__Work task__:
In the entries below, which lines run from the one containing "s.stuck := rfl" to the one containing "s.frames := rfl"? Copy exactly those lines, ends included, and no others.

BEGIN Given records

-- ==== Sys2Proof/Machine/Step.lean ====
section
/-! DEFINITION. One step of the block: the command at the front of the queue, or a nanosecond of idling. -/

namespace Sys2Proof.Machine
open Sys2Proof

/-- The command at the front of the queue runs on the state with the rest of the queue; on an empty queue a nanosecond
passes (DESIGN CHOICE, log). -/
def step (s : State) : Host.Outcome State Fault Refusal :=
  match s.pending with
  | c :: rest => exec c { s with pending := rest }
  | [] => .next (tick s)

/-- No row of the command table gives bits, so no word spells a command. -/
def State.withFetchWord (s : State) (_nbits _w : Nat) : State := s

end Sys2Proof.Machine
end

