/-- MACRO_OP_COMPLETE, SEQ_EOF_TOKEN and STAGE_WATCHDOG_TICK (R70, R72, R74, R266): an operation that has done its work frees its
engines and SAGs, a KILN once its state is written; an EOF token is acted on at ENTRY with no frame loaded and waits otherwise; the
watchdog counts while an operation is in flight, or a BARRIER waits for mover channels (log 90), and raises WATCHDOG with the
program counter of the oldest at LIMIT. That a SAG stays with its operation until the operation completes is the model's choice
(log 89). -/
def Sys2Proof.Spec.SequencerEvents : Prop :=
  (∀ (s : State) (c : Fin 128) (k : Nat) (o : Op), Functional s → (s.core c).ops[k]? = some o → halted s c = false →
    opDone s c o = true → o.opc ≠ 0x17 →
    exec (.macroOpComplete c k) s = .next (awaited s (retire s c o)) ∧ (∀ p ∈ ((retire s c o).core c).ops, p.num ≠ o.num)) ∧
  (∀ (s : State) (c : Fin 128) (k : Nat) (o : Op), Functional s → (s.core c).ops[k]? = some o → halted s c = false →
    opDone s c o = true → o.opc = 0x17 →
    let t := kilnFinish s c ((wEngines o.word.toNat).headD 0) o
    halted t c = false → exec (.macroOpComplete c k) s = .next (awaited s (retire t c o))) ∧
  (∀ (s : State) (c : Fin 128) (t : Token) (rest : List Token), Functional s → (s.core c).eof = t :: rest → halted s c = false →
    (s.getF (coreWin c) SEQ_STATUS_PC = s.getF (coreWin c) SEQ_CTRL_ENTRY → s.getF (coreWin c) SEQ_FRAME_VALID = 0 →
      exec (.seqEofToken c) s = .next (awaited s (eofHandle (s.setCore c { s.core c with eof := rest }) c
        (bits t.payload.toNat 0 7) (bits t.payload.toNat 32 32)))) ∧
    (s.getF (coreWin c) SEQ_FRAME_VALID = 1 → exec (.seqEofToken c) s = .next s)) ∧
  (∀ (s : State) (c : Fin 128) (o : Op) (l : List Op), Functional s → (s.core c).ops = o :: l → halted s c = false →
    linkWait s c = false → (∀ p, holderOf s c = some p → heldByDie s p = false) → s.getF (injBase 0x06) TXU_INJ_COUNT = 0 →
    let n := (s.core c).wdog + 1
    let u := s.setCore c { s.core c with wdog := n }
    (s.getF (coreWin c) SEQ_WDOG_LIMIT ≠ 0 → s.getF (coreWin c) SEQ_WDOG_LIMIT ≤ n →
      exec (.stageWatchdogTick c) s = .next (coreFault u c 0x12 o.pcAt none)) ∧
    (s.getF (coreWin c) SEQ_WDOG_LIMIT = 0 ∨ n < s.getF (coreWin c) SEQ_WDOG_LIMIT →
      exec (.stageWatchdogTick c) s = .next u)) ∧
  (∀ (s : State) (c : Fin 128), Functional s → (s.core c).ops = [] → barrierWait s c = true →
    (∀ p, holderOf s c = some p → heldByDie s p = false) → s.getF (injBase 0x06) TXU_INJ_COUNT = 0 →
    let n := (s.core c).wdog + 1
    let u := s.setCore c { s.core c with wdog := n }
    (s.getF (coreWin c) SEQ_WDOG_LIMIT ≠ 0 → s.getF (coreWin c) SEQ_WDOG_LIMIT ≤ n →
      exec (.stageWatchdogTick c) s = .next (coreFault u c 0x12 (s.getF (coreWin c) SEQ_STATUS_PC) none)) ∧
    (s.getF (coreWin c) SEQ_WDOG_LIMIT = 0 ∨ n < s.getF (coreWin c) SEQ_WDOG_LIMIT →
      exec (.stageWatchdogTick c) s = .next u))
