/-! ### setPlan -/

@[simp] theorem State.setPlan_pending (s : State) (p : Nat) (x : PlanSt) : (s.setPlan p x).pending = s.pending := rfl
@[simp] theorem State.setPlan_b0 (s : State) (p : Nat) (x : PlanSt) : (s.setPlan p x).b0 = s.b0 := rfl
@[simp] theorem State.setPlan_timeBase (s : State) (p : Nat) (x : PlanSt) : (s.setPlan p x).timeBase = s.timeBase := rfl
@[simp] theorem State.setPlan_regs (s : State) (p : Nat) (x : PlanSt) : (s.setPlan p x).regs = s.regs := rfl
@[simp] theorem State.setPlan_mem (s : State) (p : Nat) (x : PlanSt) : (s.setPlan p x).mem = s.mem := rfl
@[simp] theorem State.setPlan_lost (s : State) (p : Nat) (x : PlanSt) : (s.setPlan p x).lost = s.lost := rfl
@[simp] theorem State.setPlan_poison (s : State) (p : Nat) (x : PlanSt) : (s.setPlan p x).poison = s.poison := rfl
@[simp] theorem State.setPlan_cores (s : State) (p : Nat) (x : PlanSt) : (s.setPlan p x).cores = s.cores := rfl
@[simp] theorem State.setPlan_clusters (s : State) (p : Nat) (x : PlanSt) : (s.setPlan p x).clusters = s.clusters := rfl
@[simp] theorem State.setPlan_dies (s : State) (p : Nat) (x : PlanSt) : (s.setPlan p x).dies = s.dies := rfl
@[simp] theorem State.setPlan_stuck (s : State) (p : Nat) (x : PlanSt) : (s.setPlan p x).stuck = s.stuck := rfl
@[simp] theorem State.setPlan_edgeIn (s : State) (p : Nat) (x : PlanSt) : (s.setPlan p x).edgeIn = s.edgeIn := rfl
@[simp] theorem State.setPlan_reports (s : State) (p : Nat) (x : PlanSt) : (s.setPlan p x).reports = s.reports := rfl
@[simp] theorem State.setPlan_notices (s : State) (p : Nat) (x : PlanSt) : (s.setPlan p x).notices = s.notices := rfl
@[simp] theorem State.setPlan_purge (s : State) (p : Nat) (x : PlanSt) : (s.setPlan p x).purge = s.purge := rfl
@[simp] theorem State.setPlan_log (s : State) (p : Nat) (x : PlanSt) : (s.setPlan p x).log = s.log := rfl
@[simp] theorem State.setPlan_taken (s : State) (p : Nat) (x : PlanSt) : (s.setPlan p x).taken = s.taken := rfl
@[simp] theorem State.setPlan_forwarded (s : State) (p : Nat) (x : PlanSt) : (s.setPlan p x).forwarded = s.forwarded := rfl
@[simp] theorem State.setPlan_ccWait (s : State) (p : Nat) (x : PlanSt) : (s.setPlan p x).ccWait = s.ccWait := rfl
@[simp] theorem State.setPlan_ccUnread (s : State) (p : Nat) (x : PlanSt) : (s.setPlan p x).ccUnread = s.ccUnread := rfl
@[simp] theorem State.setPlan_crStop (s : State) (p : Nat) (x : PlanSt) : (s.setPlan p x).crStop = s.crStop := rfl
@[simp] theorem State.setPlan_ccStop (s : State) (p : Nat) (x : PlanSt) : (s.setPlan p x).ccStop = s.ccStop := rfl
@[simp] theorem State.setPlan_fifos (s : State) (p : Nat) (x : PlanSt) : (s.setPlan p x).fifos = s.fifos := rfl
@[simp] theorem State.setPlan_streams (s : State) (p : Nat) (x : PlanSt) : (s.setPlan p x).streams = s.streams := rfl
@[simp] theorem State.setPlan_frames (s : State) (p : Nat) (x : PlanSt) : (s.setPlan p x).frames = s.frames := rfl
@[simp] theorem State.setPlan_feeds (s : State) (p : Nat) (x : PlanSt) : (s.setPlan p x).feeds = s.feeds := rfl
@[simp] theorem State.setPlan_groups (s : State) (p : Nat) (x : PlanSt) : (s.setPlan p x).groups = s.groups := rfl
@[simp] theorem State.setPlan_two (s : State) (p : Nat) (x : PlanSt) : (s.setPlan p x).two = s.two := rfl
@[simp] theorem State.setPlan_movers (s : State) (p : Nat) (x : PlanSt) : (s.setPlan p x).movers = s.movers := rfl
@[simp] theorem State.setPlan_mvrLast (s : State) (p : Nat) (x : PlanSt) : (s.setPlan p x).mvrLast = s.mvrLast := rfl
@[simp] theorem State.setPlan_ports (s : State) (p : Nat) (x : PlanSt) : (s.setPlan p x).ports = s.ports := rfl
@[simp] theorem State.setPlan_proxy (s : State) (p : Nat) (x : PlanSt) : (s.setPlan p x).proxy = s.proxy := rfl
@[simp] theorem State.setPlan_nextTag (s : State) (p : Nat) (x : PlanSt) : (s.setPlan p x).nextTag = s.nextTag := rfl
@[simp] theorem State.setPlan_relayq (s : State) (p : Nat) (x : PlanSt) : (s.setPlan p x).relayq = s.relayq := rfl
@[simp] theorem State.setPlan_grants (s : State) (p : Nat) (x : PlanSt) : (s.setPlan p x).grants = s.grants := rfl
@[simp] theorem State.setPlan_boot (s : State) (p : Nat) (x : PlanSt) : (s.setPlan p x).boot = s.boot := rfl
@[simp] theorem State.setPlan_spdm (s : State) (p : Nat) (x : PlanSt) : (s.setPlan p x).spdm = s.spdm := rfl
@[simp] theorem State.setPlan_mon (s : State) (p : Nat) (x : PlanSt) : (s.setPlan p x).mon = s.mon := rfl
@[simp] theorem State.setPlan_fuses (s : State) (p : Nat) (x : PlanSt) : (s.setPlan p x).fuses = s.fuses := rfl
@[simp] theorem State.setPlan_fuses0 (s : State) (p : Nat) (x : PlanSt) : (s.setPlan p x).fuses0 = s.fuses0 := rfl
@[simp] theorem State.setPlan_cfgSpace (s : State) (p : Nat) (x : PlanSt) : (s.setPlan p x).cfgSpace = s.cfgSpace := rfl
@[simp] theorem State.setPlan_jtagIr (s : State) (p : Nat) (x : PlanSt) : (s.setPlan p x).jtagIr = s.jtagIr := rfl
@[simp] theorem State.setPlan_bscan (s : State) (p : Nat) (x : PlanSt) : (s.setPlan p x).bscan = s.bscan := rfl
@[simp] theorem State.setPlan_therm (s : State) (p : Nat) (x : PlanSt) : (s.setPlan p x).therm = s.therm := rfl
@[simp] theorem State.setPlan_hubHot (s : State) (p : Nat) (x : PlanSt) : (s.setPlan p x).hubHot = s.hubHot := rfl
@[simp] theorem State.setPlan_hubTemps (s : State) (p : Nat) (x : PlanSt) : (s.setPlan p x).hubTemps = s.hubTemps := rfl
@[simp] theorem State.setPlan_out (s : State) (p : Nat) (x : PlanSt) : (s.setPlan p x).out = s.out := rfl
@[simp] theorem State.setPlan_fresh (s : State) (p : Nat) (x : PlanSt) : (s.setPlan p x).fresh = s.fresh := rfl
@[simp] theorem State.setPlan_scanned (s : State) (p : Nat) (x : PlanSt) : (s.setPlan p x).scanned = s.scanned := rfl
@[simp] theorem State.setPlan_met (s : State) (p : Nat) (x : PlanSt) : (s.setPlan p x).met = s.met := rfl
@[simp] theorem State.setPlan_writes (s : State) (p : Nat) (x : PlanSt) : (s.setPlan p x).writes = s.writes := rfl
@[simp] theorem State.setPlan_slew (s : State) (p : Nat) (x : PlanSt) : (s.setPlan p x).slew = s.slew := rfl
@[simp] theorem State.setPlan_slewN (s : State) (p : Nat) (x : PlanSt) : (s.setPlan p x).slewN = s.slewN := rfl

END Given records

__Answer area__:
@[simp] theorem State.setPlan_stuck (s : State) (p : Nat) (x : PlanSt) : (s.setPlan p x).stuck = s.stuck := rfl
@[simp] theorem State.setPlan_edgeIn (s : State) (p : Nat) (x : PlanSt) : (s.setPlan p x).edgeIn = s.edgeIn := rfl
@[simp] theorem State.setPlan_reports (s : State) (p : Nat) (x : PlanSt) : (s.setPlan p x).reports = s.reports := rfl
@[simp] theorem State.setPlan_notices (s : State) (p : Nat) (x : PlanSt) : (s.setPlan p x).notices = s.notices := rfl
@[simp] theorem State.setPlan_purge (s : State) (p : Nat) (x : PlanSt) : (s.setPlan p x).purge = s.purge := rfl
@[simp] theorem State.setPlan_log (s : State) (p : Nat) (x : PlanSt) : (s.setPlan p x).log = s.log := rfl
@[simp] theorem State.setPlan_taken (s : State) (p : Nat) (x : PlanSt) : (s.setPlan p x).taken = s.taken := rfl
@[simp] theorem State.setPlan_forwarded (s : State) (p : Nat) (x : PlanSt) : (s.setPlan p x).forwarded = s.forwarded := rfl
@[simp] theorem State.setPlan_ccWait (s : State) (p : Nat) (x : PlanSt) : (s.setPlan p x).ccWait = s.ccWait := rfl
@[simp] theorem State.setPlan_ccUnread (s : State) (p : Nat) (x : PlanSt) : (s.setPlan p x).ccUnread = s.ccUnread := rfl
@[simp] theorem State.setPlan_crStop (s : State) (p : Nat) (x : PlanSt) : (s.setPlan p x).crStop = s.crStop := rfl
@[simp] theorem State.setPlan_ccStop (s : State) (p : Nat) (x : PlanSt) : (s.setPlan p x).ccStop = s.ccStop := rfl
@[simp] theorem State.setPlan_fifos (s : State) (p : Nat) (x : PlanSt) : (s.setPlan p x).fifos = s.fifos := rfl
@[simp] theorem State.setPlan_streams (s : State) (p : Nat) (x : PlanSt) : (s.setPlan p x).streams = s.streams := rfl
@[simp] theorem State.setPlan_frames (s : State) (p : Nat) (x : PlanSt) : (s.setPlan p x).frames = s.frames := rfl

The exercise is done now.